UMaine’s small lineup was tested by Merrimack’s aggressive zone defense, which limited the Black Bears to only 16 points in the first 16 minutes on 6-for-21 shooting. With four Warriors along the perimeter, the Black Bear ball-handlers struggled to move — or shoot — the ball all first half, committing 10 turnovers along the way.
“We never got fully comfortable,” second-year head coach Chris Markwood said. “We made a couple runs against (the zone), but we got a little too passive at times — too much to get some consistency on the offensive end.”
Reigning Northeast Conference champion Merrimack improved to 2-1 with the win.
The momentum changed to UMaine’s favor right before the break, when Merrimack lost sophomore forward Jordan Derkack to a sprained ankle, and UMaine’s Ja’Shonte Wright-McLeish hit three of four 3-pointers to help take a 29-28 lead.
“My teammates just found me hidden in the corner,” Wright-McLeish said. “The guards are really good at finding us. It was pretty easy to knock them in.”
The graduate student was UMaine’s leading scorer with 17 points on 5-for-7 shooting, plus two rebounds. He averaged 7.8 points per game last season, and is averaging 10.3 so far this year.
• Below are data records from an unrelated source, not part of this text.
-- ==== Sys2Proof/Machine/Memory.lean ====
section
/-! DEFINITION. The memory system: address map (R141), word code (R147 to R149), page code (R150 to R153), merge
buffer (R155 to R157), reads and writes with poison (R158 to R161), error log (R166, R167). -/

namespace Sys2Proof.Machine

/-! ## Address map (Tables 6.1 and 6.2) -/

/-- A memory: DRAM or Facet buffer of Facet f, scratch of Prism q, accumulator window of ME j. -/
inductive Place where
  | dram (f : Nat)
  | fbuf (f : Nat)
  | scr (q : Nat)
  | acc (j : Nat)
deriving DecidableEq, Repr

/-- Base of the Facet buffers. -/
abbrev fbufBase : Nat := 0x800000000
/-- Base of the scratch memories. -/
abbrev scrBase : Nat := 0x900000000
/-- Base of the accumulator windows. -/
abbrev accBase : Nat := 0xA00000000

/-- The memory that a physical address names (Table 6.1). -/
def placeOf (a : Nat) : Option Place :=
  if a < 0x400000000 then some (.dram (a / 2 ^ 32))
  else if a < fbufBase then none
  else if a < fbufBase + 4 * 0x1000000 then
    if (a - fbufBase) % 0x1000000 < 0x800000 then some (.fbuf ((a - fbufBase) / 0x1000000)) else none
  else if a < scrBase then none
  else if a < scrBase + 24 * 0x400000 then some (.scr ((a - scrBase) / 0x400000))
  else if a < accBase then none
  else if a < accBase + 96 * 0x100000 then some (.acc ((a - accBase) / 0x100000))
  else none

/-- The Facet a memory belongs to. -/
def Place.facet : Place → Nat
  | .dram f => f
  | .fbuf f => f
  | .scr q => q / 6
  | .acc j => j / 24

/-- First and last address + 1 of a memory. -/
def Place.range : Place → Nat × Nat
  | .dram f => (f * 2 ^ 32, (f + 1) * 2 ^ 32)
  | .fbuf f => (fbufBase + f * 0x1000000, fbufBase + f * 0x1000000 + 0x800000)
  | .scr q => (scrBase + q * 0x400000, scrBase + (q + 1) * 0x400000)
  | .acc j => (accBase + j * 0x100000, accBase + (j + 1) * 0x100000)

/-- The controller of an address (Table 6.2). -/
def Place.ctrl (p : Place) (a : Nat) : Nat :=
  match p with
  | .dram f => 8 * f + a / 2048 % 8
  | .fbuf f => 32 + f
  | .scr q => 36 + q
  | .acc j => 64 + j

/-- The controller of an address, 0 where it names no storage. -/
def ctrlOf (a : Nat) : Nat := match placeOf a with | some p => p.ctrl a | none => 0

/-- A Facet's memories can be reached: powered and zeroed (R142, R146). -/
def Device.facetUp (d : Device) (f : Nat) : Bool := d.cmpAlive && (d.facetAt f).powered && !(d.facetAt f).zeroing

/-- An address names storage now (R142). -/
def Device.mapped (d : Device) (a : Nat) : Bool :=
  match placeOf a with | some p => d.facetUp p.facet | none => false

/-- Accumulator words are 32 bits wide; an address in a window. -/
def isAcc (a : Nat) : Bool := decide (accBase ≤ a) && decide (a < accBase + 96 * 0x100000)

/-- An accumulator window address that reads as 0 and ignores writes (R77). -/
def accHole (a : Nat) : Bool :=
  isAcc a && (decide (0x80000 ≤ (a - accBase) % 0x100000) || decide (0x84 ≤ a % 0x100))

/-- Bytes of the stored word at an address (R147, R148). -/
def wordSize (a : Nat) : Nat := if isAcc a then 4 else 8
/-- The first address of the stored word that holds address `a`. -/
def wordBase (a : Nat) : Nat := a / wordSize a * wordSize a

/-- The span of the page code that holds an address (Table 6.2). -/
def spanBase (a : Nat) : Nat :=
  match placeOf a with | some (.dram _) => a / 2048 * 2048 | _ => a / 4096 * 4096

/-- Words of a span (Table 6.2). -/
def spanWords (a : Nat) : Nat :=
  match placeOf a with | some (.dram _) => 256 | some (.acc _) => 528 | _ => 512

/-- The position of a word in its span (R150). -/
def spanPos (w : Nat) : Nat :=
  if isAcc w then (w % 4096) / 256 * 33 + w % 256 / 4 else (w - spanBase w) / 8

/-- The address of the word at a position of a span. -/
def spanAddr (base pos : Nat) : Nat :=
  if isAcc base then base + pos / 33 * 256 + pos % 33 * 4 else base + 8 * pos

/-! ## The word code -/

/-- How many bits of an 8-bit value are set. -/
def weight8 (n : Nat) : Nat := countBy (fun i => n.testBit i) (List.range 8)

/-- Columns of the data bits of the (72,64) code (R147). -/
def cols64 : List Nat :=
  (List.range 256).filter (fun n => weight8 n = 3) ++ [0x1F, 0x2F, 0x37, 0x3B, 0x3D, 0x3E, 0x4F, 0x57]

/-- Columns of the data bits of the (39,32) code (R148). -/
def cols32 : List Nat := ((List.range 128).filter (fun n => weight8 n = 3)).take 32

/-- The columns of the code at an address. -/
def colsAt (a : Nat) : List Nat := if isAcc a then cols32 else cols64

/-- Check bits of a word: the XOR of the columns of its set bits (R147). -/
def checkBits (cols : List Nat) (v : Nat) : Nat :=
  (cols.zipIdx).foldl (fun s c => if v.testBit c.2 then s ^^^ c.1 else s) 0

/-- The poison pattern P (R149). -/
def patAt (a : Nat) : Nat := if isAcc a then 0x7F else 0xFF

/-- What the word decode finds (Table 6.3). `fixed e`: the bits of the data that are inverted. -/
inductive WordDec where
  | clean
  | poison
  | fixed (e : Nat)
  | bad
deriving DecidableEq, Repr

/-- The word decode of a syndrome at an address (Table 6.3). -/
def wordDec (a syn : Nat) : WordDec :=
  if syn = 0 then .clean
  else if syn = patAt a then .poison
  else match (colsAt a).findIdx? (· = syn) with
    | some i => .fixed (2 ^ i)
    | none => if weight8 syn = 1 then .fixed 0 else .bad

/-! ## GF(2^16) (R150) -/

/-- Multiply by α. -/
def gfX (v : Nat) : Nat := let u := v * 2; if 0x10000 ≤ u then u ^^^ 0x1100B else u
/-- α to the power `n`, times `v`. -/
def gfPow : Nat → Nat → Nat
  | 0, v => v
  | n + 1, v => gfX (gfPow n v)
/-- The product of two field elements. -/
def gfMul (a b : Nat) : Nat := (List.range 16).foldl (fun s i => if b.testBit i then s ^^^ gfPow i a else s) 0
/-- `a` to the power 2^(n+1) - 2 by repeated squaring. -/
def gfInvAux : Nat → Nat → Nat → Nat
  | 0, _, acc => acc
  | n + 1, a, acc => let s := gfMul a a; gfInvAux n s (gfMul acc s)
/-- The inverse of a nonzero element: its power 2^16 - 2. -/
def gfInv (a : Nat) : Nat := gfInvAux 15 a 1

/-- Lane `j` of a word. -/
def lane (w : DWord) (j : Nat) : Nat := natBits w.toNat (16 * j + 15) (16 * j)
/-- Apply `f` to the four lanes of a word. -/
def mapLanes (f : Nat → Nat) (w : DWord) : DWord :=
  BitVec.ofNat 64 (f (lane w 0) + f (lane w 1) * 2 ^ 16 + f (lane w 2) * 2 ^ 32 + f (lane w 3) * 2 ^ 48)
/-- Every lane times α^n. -/
def mulAlpha (n : Nat) (w : DWord) : DWord := mapLanes (gfPow n) w

/-! ## Stored words -/

/-- A span whose page checks agree with its data. -/
def SpanErr.zero : SpanErr where
  s0 := 0
  s1 := 0
  cw0 := 0
  cw1 := 0

/-- The stored data of the word at `w`. -/
def MemSys.word (m : MemSys) (w : Nat) : Nat := leNat ((List.range (wordSize w)).map fun i => tabGet 0 m.data (w + i))
/-- Store `n` bytes of `v` at `a`. -/
def MemSys.putBytes (m : MemSys) (a n v : Nat) : MemSys :=
  { m with data := ((toLe n v).zipIdx).foldl (fun t b => tabSet 0 t (a + b.2) b.1) m.data }
/-- The syndrome of the word at `w`. -/
def MemSys.synAt (m : MemSys) (w : Nat) : Nat := (tabGet 0 m.syn w).toNat
/-- Set the syndrome of a word. -/
def MemSys.setSyn (m : MemSys) (w s : Nat) : MemSys := { m with syn := tabSet 0 m.syn w (BitVec.ofNat 8 s) }
/-- The residues of a span. -/
def MemSys.spanAt (m : MemSys) (b : Nat) : SpanErr := tabGet SpanErr.zero m.span b
/-- Set the residues of a span. -/
def MemSys.setSpan (m : MemSys) (b : Nat) (e : SpanErr) : MemSys := { m with span := tabSet SpanErr.zero m.span b e }
/-- The data of a word changed by `x` while the check words of its span did not. -/
def MemSys.residue (m : MemSys) (w x : Nat) : MemSys :=
  if x = 0 then m
  else
    let b := spanBase w
    let e := m.spanAt b
    let v : DWord := BitVec.ofNat 64 x
    m.setSpan b { e with s0 := e.s0 ^^^ v, s1 := e.s1 ^^^ mulAlpha (spanPos w) v }

/-- Replace the memory system. -/
def Device.setMem (d : Device) (m : MemSys) : Device := { d with mem := m }

/-- Write an entry of the error log (R166). -/
def Device.memLog (d : Device) (kind ctrl a : Nat) : Device :=
  let i := d.fld Reg.memLogHead 4 0
  let d := d.setReg (Reg.memLogAddr i) (word a)
  let d := d.setReg (Reg.memLogInfo i) (word (ctrl * 2 ^ 24 + kind * 2 ^ 20 + natBits a 47 32))
  let d := d.setReg (Reg.memLogNs i) (word d.tim.ns)
  let d := d.setReg (Reg.memLogFrame i) d.frame
  (d.setFld Reg.memLogHead 4 0 ((i + 1) % 32)).count Reg.memLogHead 31 16 1

/-- Count `n` events of the Facet of an address (Table 15.2). -/
def Device.memEvent (d : Device) (ev a n : Nat) : Device :=
  match placeOf a with | some p => d.perf (192 + p.facet) ev n | none => d

/-- Count the 64-byte lines of [a, a + n) where they lie in DRAM. -/
def Device.dramEvent (d : Device) (ev a n : Nat) : Device :=
  if a < 0x400000000 then d.memEvent ev a (ceilDiv (a % 64 + n) 64) else d

/-- Raise a memory fault source of the Facet of an address. -/
def Device.memSrc (d : Device) (base a : Nat) : Device :=
  match placeOf a with | some p => d.pairRaise (base + p.facet) | none => d

/-- Count and log a word that the word code corrects (R166, R167). -/
def Device.noteCe (d : Device) (w : Nat) : Device :=
  let d := (d.incr Reg.memCeCnt).raise Reg.memStatus 0
  let d := if d.bitAt Reg.memCtrl 2 then d.memLog 1 (ctrlOf w) w else d
  d.memSrc 0x120 w

/-- Count and log a word that the page code corrects, or (kind 5) recomputed check words. -/
def Device.noteFixed (d : Device) (kind a : Nat) : Device :=
  let d := if kind = 2 then d.incr Reg.memUeFixedCnt else d
  ((d.raise Reg.memStatus 1).memLog kind (ctrlOf a) a).memSrc 0x124 a

/-- Mark a word as poisoned, count it and log it (R151). -/
def Device.poisonWord (d : Device) (w : Nat) : Device :=
  let d := d.setMem (d.mem.setSyn w (patAt w))
  (((d.incr Reg.memPoisonCnt).raise Reg.memStatus 2).memLog 3 (ctrlOf w) w).memSrc 0x128 w

/-! ## Page decode (R151) -/

/-- Addresses of the words of a span whose syndrome is not 0. -/
def MemSys.flagged (m : MemSys) (b : Nat) : List Nat :=
  (m.syn.map (·.1)).filter fun w => decide (spanBase w = b)

/-- The word decode of a check word of span `b` (R150, R151): the bits that are inverted, and whether it is
uncorrectable. A check word that carries the poison pattern takes part as stored. -/
def chkWordDec (b : Nat) (syn : Byte) : Nat × Bool :=
  match wordDec b syn.toNat with
  | .clean => (0, false)
  | .poison => (0, false)
  | .fixed e => (e, false)
  | .bad => (0, true)

/-- A word that the word code corrects is inverted, written back, counted and logged (Table 6.3); another stays. -/
def Device.ceWord (d : Device) (w : Nat) : Device :=
  match wordDec w (d.mem.synAt w) with
  | .fixed e => (d.setMem (((d.mem.putBytes w (wordSize w) (d.mem.word w ^^^ e)).residue w e).setSyn w 0)).noteCe w
  | _ => d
In the second half, the Black Bears countered Merrimack’s scheme by attacking quicker in transition, and getting the ball down low with their forwards as much as possible. UMaine’s trio of junior Quion Burns, junior Kristians Feierbergs and senior Peter Filipovity combined for 31 points on the night, complementing Wright-McLeish’s 17.
Unfortunately for the Black Bears, it wasn’t enough to outpace Merrimack and their 5-foot-10 freshman guard Adam Clark. The bouncy Philadelphia native exploded for 17 points, two assists and six fouls drawn in the second half — including two stunning and-one buckets at the rim — to hand UMaine its second loss of the year.
“They put the ball in [Clark’s] hands, and we didn’t do a good job of keeping him out of the paint,” Markwood said. “He made some great plays.”
Now at 1-2, the Black Bears will look to get back to .500 in North Florida this weekend, where they will play Northwestern State, Presbyterian College, and host UNF in three days at the multi-team event.
“It’s great. We need that right now, we need to just play,” Markwood said. “The college game of basketball is these one- or two-possession games — learning how to win these games in the fire, with a new group.”